Dinner used to be after the buglers sounded the song of the week based on the 78 RPM records of Hindi film songs sold in Bombay during the week.

After toothpastes came the marketing blitzkrieg on toothbrush. Hard, medium, soft, conical, comical bristles would take care of your teeth. You could vigorously brush the enamel on your teeth to certain death.

Around that time, some doctors who, for some strange reason called ‘Dentists’ were spotted near the market area.

Soon, with the advent of peppermints, toffees and chocolates, they started multiplying like, well, flies on a sweet. As imported and local fancy chocolates entered the scene with silver and gold wrappers, dentists started opening their swanky shops complete with water jets, spittoons and high speed jets for both water and hot-air.

People casually started dropping words like “I have an appointment with my dentist” in the middle of a conversation.  “Excuse me; I have to see my dentist.” The dentist replaced your tooth with a gold, silver, even a diamond tooth like a diamond ear-ring depending on the bulge of your purse.

Models smiling from ear-to-ear for no reason and doctors in front of tooth cutouts started appearing on TV forcing Babloos and Chintus to smile, again, for no reason.

Soon after, electric tooth brushes arrived, enabling busy people to brush their teeth with a whirr, just like they shaved with an electric shaver.

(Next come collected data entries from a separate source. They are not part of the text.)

/-- R77: a decimal immediate or offset that fits its field is the value the instruction's operand has. That a PC-relative
operand may be written so is the model's reading of the spec's examples (log entry 17). -/
def Obligations.AssembledImmediateIsTheOperandValue : Prop :=
  ∀ (A : Word) (dr sr1 : Reg) (n : Int),
    ((Source.addImm dr sr1 n).wellFormed A = true →
      ∃ imm5, (Source.addImm dr sr1 n).instr A = .addImm dr sr1 imm5 ∧ (sext imm5).toInt = n) ∧
    ((Source.ldr dr sr1 n).wellFormed A = true →
      ∃ off6, (Source.ldr dr sr1 n).instr A = .ldr dr sr1 off6 ∧ (sext off6).toInt = n) ∧
    ((Source.ld dr (.offset n)).wellFormed A = true →
      ∃ off9, (Source.ld dr (.offset n)).instr A = .ld dr off9 ∧ (sext off9).toInt = n) ∧
    ((Source.jsr (.offset n)).wellFormed A = true →
      ∃ off11, (Source.jsr (.offset n)).instr A = .jsr off11 ∧ (sext off11).toInt = n)

/-! ## Memory and flags -/

/-- Two memories in canonical form that hold the same word at each of the 65536 addresses are equal (R28). -/
def Obligations.CanonicalMemoryIsItsContents : Prop :=
  ∀ m m' : Memory, m.wf = true → m'.wf = true → (∀ a : Word, m.read a.toNat = m'.read a.toNat) → m = m'

/-- R87: the flag update, by the rule's three cases; nothing but COND changes. -/
def Obligations.UpdateFlagsClassifiesTheRegister : Prop :=
  ∀ (s : State) (i : Reg),
    (s.updateFlags i).cond =
      (if s.reg i = 0x0000 then 0x0002 else if (s.reg i).getLsbD 15 then 0x0004 else 0x0001) ∧
    s.updateFlags i = { s with cond := (s.updateFlags i).cond }

/-- R23: COND is 0x0000 at the start and stays so until an instruction that updates the flags, which leaves exactly one
set; from then on every step leaves exactly one set. -/
def Obligations.OneFlagFromTheFirstUpdateOn : Prop :=
  State.reset.cond = 0 ∧
  (∀ (i : Instr) (s t : State), callsUpdateFlags i = false → s.cond = 0 → exec i s = .next t → t.cond = 0) ∧
  (∀ (i : Instr) (s t : State), callsUpdateFlags i = true → exec i s = .next t → t.condOneHot) ∧
  ∀ s t : State, step s = .next t → s.condOneHot → t.condOneHot

/-! ## Operate instructions -/

/-- R96: ADD, register mode. -/
def Obligations.AddRegisterMode : Prop :=
  (∀ w : Word, w &&& 0xF020 = 0x1000 → decode w = .addReg (drField w) (sr1Field w) (sr2Field w)) ∧
  ∀ (dr sr1 sr2 : Reg) (s : State), ∃ t, exec (.addReg dr sr1 sr2) s = .next t ∧
    (t.reg dr).toNat = ((s.reg sr1).toNat + (s.reg sr2).toNat) % 65536 ∧
    t.cond = flagsOf (t.reg dr) ∧ DefinesOnly dr s t
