/-- A line that does not parse is no fault: R0 stays as it is (R132). -/
theorem serviceInu16_ending : Ending s (.trap 0x26) (serviceInu16 s) := by
  rw [serviceInu16]
  cases h : ioReadLine s with
  | ok line t =>
    simp only
    cases parseU16 s.config.inu16AllowPlus line with
    | some n => exact .completes _
    | none => exact .completes t
  | fail t => exact .completes t
  | blocked => exact .blocks (by decide) (mayBlock_of_ioReadLine_blocked h)

theorem servicePuts_ending : Ending s (.trap 0x22) (servicePuts s) := by
  rw [servicePuts]
  cases h : stringLength s.mem 65536 (s.reg .r0) with
  | some k => exact .completes _
  | none => exact .endless (memRead_ne_zero_of_stringLength_eq_none h)

theorem execTrap_ending (v : BitVec 8) : Ending s (.trap v) (execTrap v s) := by
  rcases serviceOf_cases v with ⟨rfl, -⟩ | ⟨rfl, -⟩ | ⟨rfl, -⟩ | ⟨rfl, -⟩ | ⟨rfl, -⟩ | ⟨rfl, -⟩ | ⟨rfl, -⟩ | ⟨rfl, -⟩ |
    ⟨hv, -⟩
  · exact serviceGetc_ending s
  · exact .completes _
  · exact servicePuts_ending s
  · exact serviceIn_ending s
  · exact .completes _
  · exact .completes _
  · exact serviceInu16_ending s
  · exact .completes _
  · rw [execTrap_unmapped v s hv]
    cases s.config.trapUnmapped with
    | nop => exact .completes _
    | fault => exact .completes _

/-- Only a TRAP can keep a step from completing: every other handler answers a next state in every state (R94). -/
theorem exec_ending (i : Instr) : Ending s i (exec i s) := by
  cases i with
  | trap v => exact execTrap_ending s v
  | jsrr base =>
    rw [exec, execJsrr]
    cases s.config.jsrrOrder with
    | linkFirst => exact .completes _
    | targetFirst => exact .completes _
  | _ => exact .completes _

variable {s}

/-- A stop is raised under `TRAP_UNMAPPED = FAULT` alone (R117, R138). -/
theorem Effect.stop_eq_of_nop {i : Instr} {t : State} (h : Effect s i t) (hn : s.config.trapUnmapped = .nop) :
    t.stop = s.stop := by
  rcases h.run_stop_cases with ⟨-, hs⟩ | ⟨-, -, hs⟩ | ⟨v, -, -, hf, -, -⟩
  · exact hs
  · exact hs
  · simp [hn] at hf

end

/-- Settles O58: an instruction completes, with no stop raised by the default machine, or ends in one of the two ways
of R137. -/
theorem noInstructionFaults : Obligations.NoInstructionFaults := by
  intro i s
  generalize hr : exec i s = r
  cases hr ▸ exec_ending s i with
  | completes t => exact .inl ⟨t, rfl, (exec_effect i s t hr).stop_eq_of_nop⟩
  | blocks hv hs => exact .inr (.inl ⟨rfl, by simpa using hv, hs⟩)
  | endless hs => exact .inr (.inr ⟨rfl, rfl, hs⟩)

end Sys2Proof.Machine
end

section
/-! SUPPORT. What the masks of the opcode table say of a word, and the end that every handler writing DR and the flags
has; with them ADD, AND and NOT (spec/41_operate.md R96 to R100). -/

namespace Sys2Proof

/-! ## A word that meets a mask (R64, R65) -/

section
variable {w v : Word}

/-- The mask of a row without a secondary decode keeps the opcode. -/
theorem opcode_eq_of_mask_F000 (h : w &&& 0xF000 = v) : (opField w).toNat = (opField v).toNat :=
  congrArg BitVec.toNat (opField_of_mask w _ v h (by decide))

/-- The mask of a row of ADD or AND keeps the opcode and `imm_flag`. -/
theorem opcode_immFlag_eq_of_mask_F020 (h : w &&& 0xF020 = v) :
    (opField w).toNat = (opField v).toNat ∧ immFlag w = immFlag v :=
  ⟨congrArg BitVec.toNat (opField_of_mask w _ v h (by decide)), immFlag_of_mask w _ v h (by decide)⟩

theorem decode_eq_addReg (h : w &&& 0xF020 = 0x1000) : decode w = .addReg (drField w) (sr1Field w) (sr2Field w) := by
  obtain ⟨hop, hf⟩ := opcode_immFlag_eq_of_mask_F020 h
  exact decode_of_hasFields ⟨hop, by rw [hf]; decide, rfl, rfl, rfl⟩

theorem decode_eq_addImm (h : w &&& 0xF020 = 0x1020) : decode w = .addImm (drField w) (sr1Field w) (imm5Field w) := by
  obtain ⟨hop, hf⟩ := opcode_immFlag_eq_of_mask_F020 h
  exact decode_of_hasFields ⟨hop, hf, rfl, rfl, rfl⟩

theorem decode_eq_andReg (h : w &&& 0xF020 = 0x5000) : decode w = .andReg (drField w) (sr1Field w) (sr2Field w) := by
  obtain ⟨hop, hf⟩ := opcode_immFlag_eq_of_mask_F020 h
  exact decode_of_hasFields ⟨hop, by rw [hf]; decide, rfl, rfl, rfl⟩

theorem decode_eq_andImm (h : w &&& 0xF020 = 0x5020) : decode w = .andImm (drField w) (sr1Field w) (imm5Field w) := by
  obtain ⟨hop, hf⟩ := opcode_immFlag_eq_of_mask_F020 h
  exact decode_of_hasFields ⟨hop, hf, rfl, rfl, rfl⟩

theorem decode_eq_not (h : w &&& 0xF000 = 0x9000) : decode w = .not (drField w) (sr1Field w) :=
  decode_of_hasFields ⟨opcode_eq_of_mask_F000 h, rfl, rfl⟩

end

end Sys2Proof

namespace Sys2Proof.Machine

/-! ## The ALU (R90, R91) -/

theorem add16_toNat (a b : Word) : (add16 a b).toNat = (a.toNat + b.toNat) % 65536 := BitVec.toNat_add a b

theorem and16_getLsbD (a b : Word) (k : Nat) : (and16 a b).getLsbD k = (a.getLsbD k && b.getLsbD k) :=
  BitVec.getLsbD_and

theorem not16_toNat_add (a : Word) : (not16 a).toNat + a.toNat = 65535 := by
  have hlt := a.isLt
  rw [not16, BitVec.toNat_not]
  omega

/-! ## The handlers -/

/-- A handler that ends in `State.define` completes, with the value in DR, its flags in COND and nothing else changed
(R88, R89). -/
theorem exists_definesOnly {i : Instr} {s : State} {dr : Reg} {v : Word} (h : exec i s = .next (s.define dr v)) :
    ∃ t, exec i s = .next t ∧ t.reg dr = v ∧ t.cond = flagsOf (t.reg dr) ∧ DefinesOnly dr s t :=
  ⟨s.define dr v, h, s.define_reg_same dr v, by simp, define_definesOnly s dr v⟩

/-- Settles O13: DR is defined as the adder's sum of the two registers. -/
theorem addRegisterMode : Obligations.AddRegisterMode := by
  refine ⟨fun w => decode_eq_addReg, fun dr sr1 sr2 s => ?_⟩
  obtain ⟨t, hx, hv, hframe⟩ := exists_definesOnly (i := .addReg dr sr1 sr2) (s := s) rfl
  exact ⟨t, hx, hv ▸ add16_toNat _ _, hframe⟩
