/-- The band of an EWT (R102). -/
def waitBand (ewt : Nat) : Nat := min (max ((ewt + 599) / 600) 1) 8

/-- The segment of entry `n` (1 to 8) of a header's eight, falling to the highest defined entry below (R102, R103). -/
def entryWithFallback (entries : List Nat) : Nat → Option Nat
  | 0 => none
  | n + 1 => if entries.getD n 255 = 255 then entryWithFallback entries n else some (entries.getD n 255)

/-- The place in line of a call for a SAY step: its position, 1 for an OFFERED call, none on hold (R101, R103). -/
def State.sayPlace (s : State) (c : Nat) : Option (Nat × Nat) :=
  match (s.call c).state, (s.call c).currentQueue with
  | .queued, some q => some (q, s.position c)
  | .offered, some q => some (q, 1)
  | _, _ => none

/-- The segment a SAY_WAIT step chooses, or none when it is skipped (R102). -/
def State.sayWaitSegment (s : State) (c : Nat) (g : Program) : Option Nat :=
  match s.sayPlace c with
  | none => none
  | some (q, p) => entryWithFallback g.bands (waitBand (s.callWait q p))

/-- The segment a SAY_POSITION step chooses, or none when it is skipped (R103). -/
def State.sayPositionSegment (s : State) (c : Nat) (g : Program) : Option Nat :=
  match s.sayPlace c with
  | none => none
  | some (_, p) => entryWithFallback g.positions (min p 8)

/-! ### Stopping a context (R112) -/

/-- What a stop leaves of a context: FREE, or DRAINING while its fetch is in flight. -/
def Context.stopped (x : Context) : Context :=
  if x.inFlight then
    { x with state := .draining, stack := [], buffer := [], timer := 0 }
  else { Context.cold with ticksTaken := x.ticksTaken }

/-- Stops a context: unbinds its channel, discards buffer and stack, and frees or drains it (R112). -/
def State.stopContext (s : State) (k : Nat) : State :=
  (s.setBinding (s.context k).channel none).setContext k (s.context k).stopped

/-- A stop the Playout Engine makes itself also tells the Call Unit (R12, R112). -/
def State.endContext (s : State) (k : Nat) : State :=
  let c := (s.context k).call
  (s.stopContext k).setCall c { s.call c with context := none }

/-- The Call Unit's stop request for a call's context; none is no effect (R12). -/
def State.stopCall (s : State) (c : Nat) : State :=
  match (s.call c).context with
  | none => s
  | some k => (s.stopContext k).setCall c { s.call c with context := none }

/-- A fault that stops the context: the stop, then PLAYOUT_FAULT with BAD_STEP (R115). -/
def State.badStep (s : State) (k : Nat) : State :=
  (s.endContext k).post .playout .playoutFault (some (s.context k).call) none none detailBadStep

/-! ### Feeds as a context reads them (R140, R141) -/

/-- The size of a feed's ring, and the offset of an address in it. -/
def FeedConfig.size (f : FeedConfig) : Nat := f.ringEnd.toNat - f.ringStart.toNat
def FeedConfig.offset (f : FeedConfig) (a : Word) : Nat := a.toNat - f.ringStart.toNat

/-- The place a joining reader takes: the head minus the delay, round the ring (R141). -/
def Feed.joinPointer (f : Feed) : Word :=
  f.latched.ringStart
    + BitVec.ofNat 32 ((f.latched.offset f.head + f.latched.size - f.latched.delay) % f.latched.size)

/-- The samples between a pointer and the head, round the ring (R141). -/
def Feed.availableAt (f : Feed) (p : Word) : Nat :=
  (f.latched.offset f.head + f.latched.size - f.latched.offset p) % f.latched.size

/-- A context on the ring of a live feed, joined afresh (R141). -/
def Context.join (x : Context) (f : Feed) : Context :=
  { x with source := .ring, pointer := f.joinPointer, position := 0 }

/-- A context on its fallback from sample `pos`, as a PLAY without end; generated silence while the fallback is not
DEFINED (R118, R121). -/
def Context.fallBack (x : Context) (seg : Segment) (pos : Nat) : Context :=
  if seg.defined then
    { x with source := .segment, segment := seg, position := if pos < seg.length then pos else seg.loopStart }
  else { x with source := .silence, position := 0 }

/-- Whether a context's current activity is a FEED step. -/
def Context.onFeed (x : Context) : Bool :=
  match x.activity with
  | .announcement => false
  | .step _ => x.step.kind == .feed

/-- A context on a FEED step takes the source its feed's state asks for (R140). A burst in flight for the source it
leaves is redirected. One that leaves the ring begins its fallback by the descriptor of the active library as it then stands
(DEDUCED; log 38). One whose feed was lost and cleared again between two readings of its state, with a fetch in flight or a
fill above 8, goes on as it was: it keeps its pointer and places the burst (DEDUCED; log 46). -/
def State.followFeed (s : State) (k : Nat) : State :=
  let x := s.context k
  if x.onFeed then
    let f := s.feed x.step.feed
    match decide (f.state = .live), x.source with
    | true, .ring => s
    | true, _ => s.setContext k { x.join f with redirected := x.redirected || x.inFlight }
    | false, .ring => s.setContext k { x.fallBack (s.segment x.step.arg) 0 with redirected := x.redirected || x.inFlight }
    | false, _ => s
  else s

/-- Whether a context is bound and running (R108, R125). -/
def Context.running (x : Context) : Bool :=
  match x.state with
  | .starting => true
  | .playing => true
  | .free => false
  | .draining => false

/-- Whether a context is at a moment it takes its next samples: fill 8 or less and no fetch in flight (R140). -/
def Context.hungry (x : Context) : Bool :=
  x.running && !x.inFlight && decide (x.buffer.length ≤ Config.lowWater)

/-- The contexts' part of a change of a feed's state (R140): those on its FEED step that are at such a moment switch. -/
def State.switchReaders (s : State) (f : Nat) : State :=
  s.playout.contexts.foldl
    (fun s e => if e.2.hungry && e.2.onFeed && e.2.step.feed == f then s.followFeed e.1 else s) s

/-! ### Beginning and resuming steps (R115 to R121) -/

/-- What the control of a context does next: begin a step, resume from a return record by itself (R123) or because a RETURN
names it (R121), or nothing. -/
inductive Control where
  | begin (index : Nat)
  | resume (r : ReturnRecord)
  | returned (r : ReturnRecord)
  | done
  deriving DecidableEq, Repr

You could get a shining sparkling set of teeth not by old fashioned brushing, but by electrolysis which simultaneously made a big hole in your pocket.

You could keep on X-raying your errant tooth till, by the sheer dosage, your tooth could get tuberculosis.

Now like the software scenario, the toothpaste bubble seems to have burst. Leading orthodontists are now saying electrolysis weakens the gums and is dangerous to the heart. Oral scientists and orthopantomographists are saying grandma’s methods like brushing with fingers and using neem twigs are best and it is the best way of taking care of your teeth!

The future, thank god, is going back to the past!

Rahul (in picture) is indeed happy now.